Well my 4-H club is having a Halloween, goat dress up contest. My mind has drawn a blank on ideas. Soo I have few pictures of the doeling that is most calm and best to bring so any ideas would be great!!


----------



## Stacie1205 (Mar 26, 2011)

Well, goats make good little clowns. Maybe a milk maid(white bed hat, apron, maybe back saddle type thing for milk jugs?) Or how about a block of cheese?(spray paint a box to fit over her body to look like swiss maybe so you can tell its supposed to be cheese.) I hope I read this post right. You ARE dressing the goat ,right?


----------



## Mini Goat Lover (May 4, 2011)

Maybe a Super Goat with a little cape? 

I dressed my goat up as a horse when she was a kid.


----------



## Randi (Apr 22, 2011)

We did Yankee Doodle with lots of red, white and blue sequins. We look for ideas at Petco and PetSmart. The doggie stuff works great.
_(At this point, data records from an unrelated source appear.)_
/-! ### Whole runs -/

/-- A lock query is judged by the lock bit of its block (R181 to R183). -/
theorem Ctx.lockQueryJudged {p : Config.Params} {r : Request} {c : Chip} {l : List Config.LinkOutcome} {k : List Bool}
    {fs : List (List Byte)} {s : State} {i : Instr} {pc : Nat} {old b : Byte} {target : Bool}
    (h : Ctx p r c (.delivered :: .delivered :: l) k fs (phaseAt pc old) true s) (hc : c.closed = none)
    (hb : chipBusy c = false) (ho : p.ops.Distinct) (hd : decode p (.request r) = .ok i) (hr : rejectCause i = none)
    (hm : (hostSteps p old i)[pc]? = some (lockQuery p b target)) :
    ∃ u ph, ph.pc = pc ∧ ph.old = old ∧
      Reaches s (if c.lock.getLsbD b.toNat = target then raiseCause .lockStateConflict none u
        else advance (hostSteps p old i) ph u) ∧
      Ctx p r (quiet c) l k ([0x00] :: [p.ops.rdlock, b, 0x00, 0x00] :: fs) ph true u := by
  rw [lockQuery, header_blockAddr] at hm
  obtain ⟨u, e, h'⟩ := h.seqJudged hc hb hd hr hm rfl rfl (runs_rdlock ho b 0 0 _)
    (rx := [lockStatusByte p c b.toNat]) fun e he => clockBytes_rdlock ho he hb rfl
  rw [judge, if_pos rfl, useBytes_refuseLocked, getLsbD_lockStatusByte] at e
  exact ⟨u, _, rfl, rfl, e, h'⟩

/-- Settles O60: the lock query finds the block in the target state and the operation is refused, or `write_enable`
follows and the lock command, which the chip accepts exactly when WPS is set. -/
theorem lockRun : Obligations.LockRun := by
  rintro s b target _ rfl hs ⟨rest, hlink⟩
  have ho := hs.distinct
  have hr := rejectCause_lockOperation b target
  have hsteps := fun old => hostSteps_lockOperation s.cfg old b target
  obtain ⟨r, t, hd, e, hin, h⟩ := hs.start hr
  rw [hlink] at h
  obtain ⟨t1, ph, hpc, hold, e1, h1⟩ := h.lockQueryJudged hs.closed hs.idle ho hd hr (by rw [hsteps]; rfl)
  refine ⟨fun hother => ?flips, fun hfound => ?refused⟩
  case refused =>
    rw [if_pos hfound] at e1
    refine e.runsTo hin e1 rfl rfl ⟨rfl, rfl, ?locks, ?wel, h1.sent⟩
    case locks => exact (congrArg Chip.lock h1.chip).trans rfl
    case wel => exact (congrArg chipWel h1.chip).trans rfl
  case flips =>
    have hlen : (hostSteps s.cfg 0 (if target then .blockLock b else .blockUnlock b)).length = 5 := by rw [hsteps]; rfl
    have hqb : chipBusy (quiet s.chip) = false := hs.idle
    have hwb : chipBusy (quiet (setWel true (quiet s.chip))) = false := by simpa using hqb
    have hww : chipWel (quiet (setWel true (quiet s.chip))) = true := chipWel_setWel _ true
    rw [if_neg (hother.trans_ne (Bool.not_ne_self target)), advance_next (by omega), hpc, hold] at e1
    obtain ⟨t2, e2, h2⟩ := (h1.at (phaseAt 1 0)).writeEnable rfl hqb ho hd hr (by rw [hsteps]; rfl)
      (by rw [hsteps]; rfl) (by rw [hsteps]; rfl) (by omega)
    obtain ⟨u, rx, e3, h3⟩ := h2.writeLast rfl hwb hd hr (by rw [hsteps]; rfl) (runs_blockLock ho b 0 0 target) rfl
      ((chipBusy_lockCommand s.cfg b.toNat target _).trans hwb) hlen
    refine e.runsTo_answered hin (e1.trans <| e2.trans e3) ⟨rfl, fun k hk => ?lock, h3.sent⟩
    case lock =>
      refine (congrArg (fun c => c.lock.getLsbD k) h3.chip).trans ?_
      exact getLsbD_lockCommand hwb hww s.cfg b.toNat target hk

end Sys2Proof.Machine
end

section
/-!
PROOF. The statements of 46_flash_chip_responder: which frames the chip takes as commands, the bytes it answers, the end of
its cycle, and what each wire command does to it.
-/

namespace Sys2Proof.Machine

/-! ### Short and odd frames -/

/-- A closed frame that is no command is dropped (R202, R216). -/
theorem step_undecodable {s : State} {f : List Byte} {e : DecodeError} (h : s.chip.closed = some f)
    (hd : decode s.cfg (.frame f) = .error e) : step s = .next (dropFrame s) := by
  simp [step, h, runFrame, hd]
If you do soap, milk, cheese or other such get lots of pics. They are great for advertising.


----------



## VincekFarm (Jun 27, 2011)

Yes I am dressing her. Those are great ideas! Now comes the hard part... ahahaa


----------



## milk and honey (Oct 31, 2010)

At our "goatalympics" this year there was a pygmy dressed with a bright pink wig and dress... as "lady Baa-Baa" pretty cute!


----------



## Farmgirl675 (Oct 21, 2010)

Cowgirl, she already has "BOOTS" on and those ears could hold up a 10 gallon hat!  All she would need is a pair of CHAPS!!


----------



## VincekFarm (Jun 27, 2011)

LOL... well I dressed her up as a clown, she wore this spotted thing.. that fit her perfectly & a red wig. I decdied to bring my other doeling too and we dressed her up as a pumpkin. I'll post picutres soon!!


----------